@[simp] theorem State.putBinding_ev (i : Nat) (b : Binding) : (s.putBinding i b).ev = s.ev := rfl
@[simp] theorem State.putBinding_turn (i : Nat) (b : Binding) : (s.putBinding i b).turn = s.turn := rfl
@[simp] theorem State.putBinding_cur (i : Nat) (b : Binding) : (s.putBinding i b).cur = s.cur := rfl
@[simp] theorem State.putBinding_free (i : Nat) (b : Binding) : (s.putBinding i b).free = s.free := rfl
@[simp] theorem State.putBinding_ids (i : Nat) (b : Binding) : (s.putBinding i b).ids = s.ids := rfl
@[simp] theorem State.putBinding_clk (i : Nat) (b : Binding) : (s.putBinding i b).clk = s.clk := rfl
@[simp] theorem State.putBinding_mhz (i : Nat) (b : Binding) : (s.putBinding i b).mhz = s.mhz := rfl
@[simp] theorem State.putBinding_mem (i : Nat) (b : Binding) : (s.putBinding i b).mem = s.mem := rfl
@[simp] theorem State.putBinding_tags (i : Nat) (b : Binding) : (s.putBinding i b).tags = s.tags := rfl
@[simp] theorem State.putBinding_fibres (i : Nat) (b : Binding) : (s.putBinding i b).fibres = s.fibres := rfl
@[simp] theorem State.putBinding_convoys (i : Nat) (b : Binding) : (s.putBinding i b).convoys = s.convoys := rfl
@[simp] theorem State.putBinding_serais (i : Nat) (b : Binding) : (s.putBinding i b).serais = s.serais := rfl
@[simp] theorem State.putBinding_outside (i : Nat) (b : Binding) : (s.putBinding i b).outside = s.outside := rfl
@[simp] theorem State.putBinding_wgs (i : Nat) (b : Binding) : (s.putBinding i b).wgs = s.wgs := rfl
@[simp] theorem State.putBinding_launches (i : Nat) (b : Binding) : (s.putBinding i b).launches = s.launches := rfl
@[simp] theorem State.putBinding_cmds (i : Nat) (b : Binding) : (s.putBinding i b).cmds = s.cmds := rfl
@[simp] theorem State.putBinding_sps (i : Nat) (b : Binding) : (s.putBinding i b).sps = s.sps := rfl
@[simp] theorem State.putBinding_cores (i : Nat) (b : Binding) : (s.putBinding i b).cores = s.cores := rfl
@[simp] theorem State.putBinding_bars (i : Nat) (b : Binding) : (s.putBinding i b).bars = s.bars := rfl
@[simp] theorem State.putBinding_clxs (i : Nat) (b : Binding) : (s.putBinding i b).clxs = s.clxs := rfl
@[simp] theorem State.putBinding_worlds (i : Nat) (b : Binding) : (s.putBinding i b).worlds = s.worlds := rfl
@[simp] theorem State.putBinding_gens (i : Nat) (b : Binding) : (s.putBinding i b).gens = s.gens := rfl
@[simp] theorem State.putBinding_egens (i : Nat) (b : Binding) : (s.putBinding i b).egens = s.egens := rfl
@[simp] theorem State.putBinding_rev (i : Nat) (b : Binding) : (s.putBinding i b).rev = s.rev := rfl
@[simp] theorem State.putBinding_msc (i : Nat) (b : Binding) : (s.putBinding i b).msc = s.msc := rfl
@[simp] theorem State.putBinding_hbm (i : Nat) (b : Binding) : (s.putBinding i b).hbm = s.hbm := rfl
@[simp] theorem State.putBinding_route (i : Nat) (b : Binding) : (s.putBinding i b).route = s.route := rfl
@[simp] theorem State.putBinding_mgmt (i : Nat) (b : Binding) : (s.putBinding i b).mgmt = s.mgmt := rfl
@[simp] theorem State.putBinding_anvil (i : Nat) (b : Binding) : (s.putBinding i b).anvil = s.anvil := rfl
@[simp] theorem State.putBinding_held (i : Nat) (b : Binding) : (s.putBinding i b).held = s.held := rfl
@[simp] theorem State.putBinding_own (i : Nat) (b : Binding) : (s.putBinding i b).own = s.own := rfl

● ● ● ●

Problem details: An exact copy of the listing above is what is wanted.

The completed task:
@[simp] theorem State.putBinding_ev (i : Nat) (b : Binding) : (s.putBinding i b).ev = s.ev := rfl
@[simp] theorem State.putBinding_turn (i : Nat) (b : Binding) : (s.putBinding i b).turn = s.turn := rfl
@[simp] theorem State.putBinding_cur (i : Nat) (b : Binding) : (s.putBinding i b).cur = s.cur := rfl
@[simp] theorem State.putBinding_free (i : Nat) (b : Binding) : (s.putBinding i b).free = s.free := rfl
@[simp] theorem State.putBinding_ids (i : Nat) (b : Binding) : (s.putBinding i b).ids = s.ids := rfl
@[simp] theorem State.putBinding_clk (i : Nat) (b : Binding) : (s.putBinding i b).clk = s.clk := rfl
@[simp] theorem State.putBinding_mhz (i : Nat) (b : Binding) : (s.putBinding i b).mhz = s.mhz := rfl
@[simp] theorem State.putBinding_mem (i : Nat) (b : Binding) : (s.putBinding i b).mem = s.mem := rfl
@[simp] theorem State.putBinding_tags (i : Nat) (b : Binding) : (s.putBinding i b).tags = s.tags := rfl
@[simp] theorem State.putBinding_fibres (i : Nat) (b : Binding) : (s.putBinding i b).fibres = s.fibres := rfl
@[simp] theorem State.putBinding_convoys (i : Nat) (b : Binding) : (s.putBinding i b).convoys = s.convoys := rfl
@[simp] theorem State.putBinding_serais (i : Nat) (b : Binding) : (s.putBinding i b).serais = s.serais := rfl
@[simp] theorem State.putBinding_outside (i : Nat) (b : Binding) : (s.putBinding i b).outside = s.outside := rfl
@[simp] theorem State.putBinding_wgs (i : Nat) (b : Binding) : (s.putBinding i b).wgs = s.wgs := rfl
@[simp] theorem State.putBinding_launches (i : Nat) (b : Binding) : (s.putBinding i b).launches = s.launches := rfl
@[simp] theorem State.putBinding_cmds (i : Nat) (b : Binding) : (s.putBinding i b).cmds = s.cmds := rfl
@[simp] theorem State.putBinding_sps (i : Nat) (b : Binding) : (s.putBinding i b).sps = s.sps := rfl
@[simp] theorem State.putBinding_cores (i : Nat) (b : Binding) : (s.putBinding i b).cores = s.cores := rfl
@[simp] theorem State.putBinding_bars (i : Nat) (b : Binding) : (s.putBinding i b).bars = s.bars := rfl
@[simp] theorem State.putBinding_clxs (i : Nat) (b : Binding) : (s.putBinding i b).clxs = s.clxs := rfl
@[simp] theorem State.putBinding_worlds (i : Nat) (b : Binding) : (s.putBinding i b).worlds = s.worlds := rfl
@[simp] theorem State.putBinding_gens (i : Nat) (b : Binding) : (s.putBinding i b).gens = s.gens := rfl
@[simp] theorem State.putBinding_egens (i : Nat) (b : Binding) : (s.putBinding i b).egens = s.egens := rfl
@[simp] theorem State.putBinding_rev (i : Nat) (b : Binding) : (s.putBinding i b).rev = s.rev := rfl
@[simp] theorem State.putBinding_msc (i : Nat) (b : Binding) : (s.putBinding i b).msc = s.msc := rfl
@[simp] theorem State.putBinding_hbm (i : Nat) (b : Binding) : (s.putBinding i b).hbm = s.hbm := rfl
@[simp] theorem State.putBinding_route (i : Nat) (b : Binding) : (s.putBinding i b).route = s.route := rfl
@[simp] theorem State.putBinding_mgmt (i : Nat) (b : Binding) : (s.putBinding i b).mgmt = s.mgmt := rfl
@[simp] theorem State.putBinding_anvil (i : Nat) (b : Binding) : (s.putBinding i b).anvil = s.anvil := rfl
@[simp] theorem State.putBinding_held (i : Nat) (b : Binding) : (s.putBinding i b).held = s.held := rfl
@[simp] theorem State.putBinding_own (i : Nat) (b : Binding) : (s.putBinding i b).own = s.own := rfl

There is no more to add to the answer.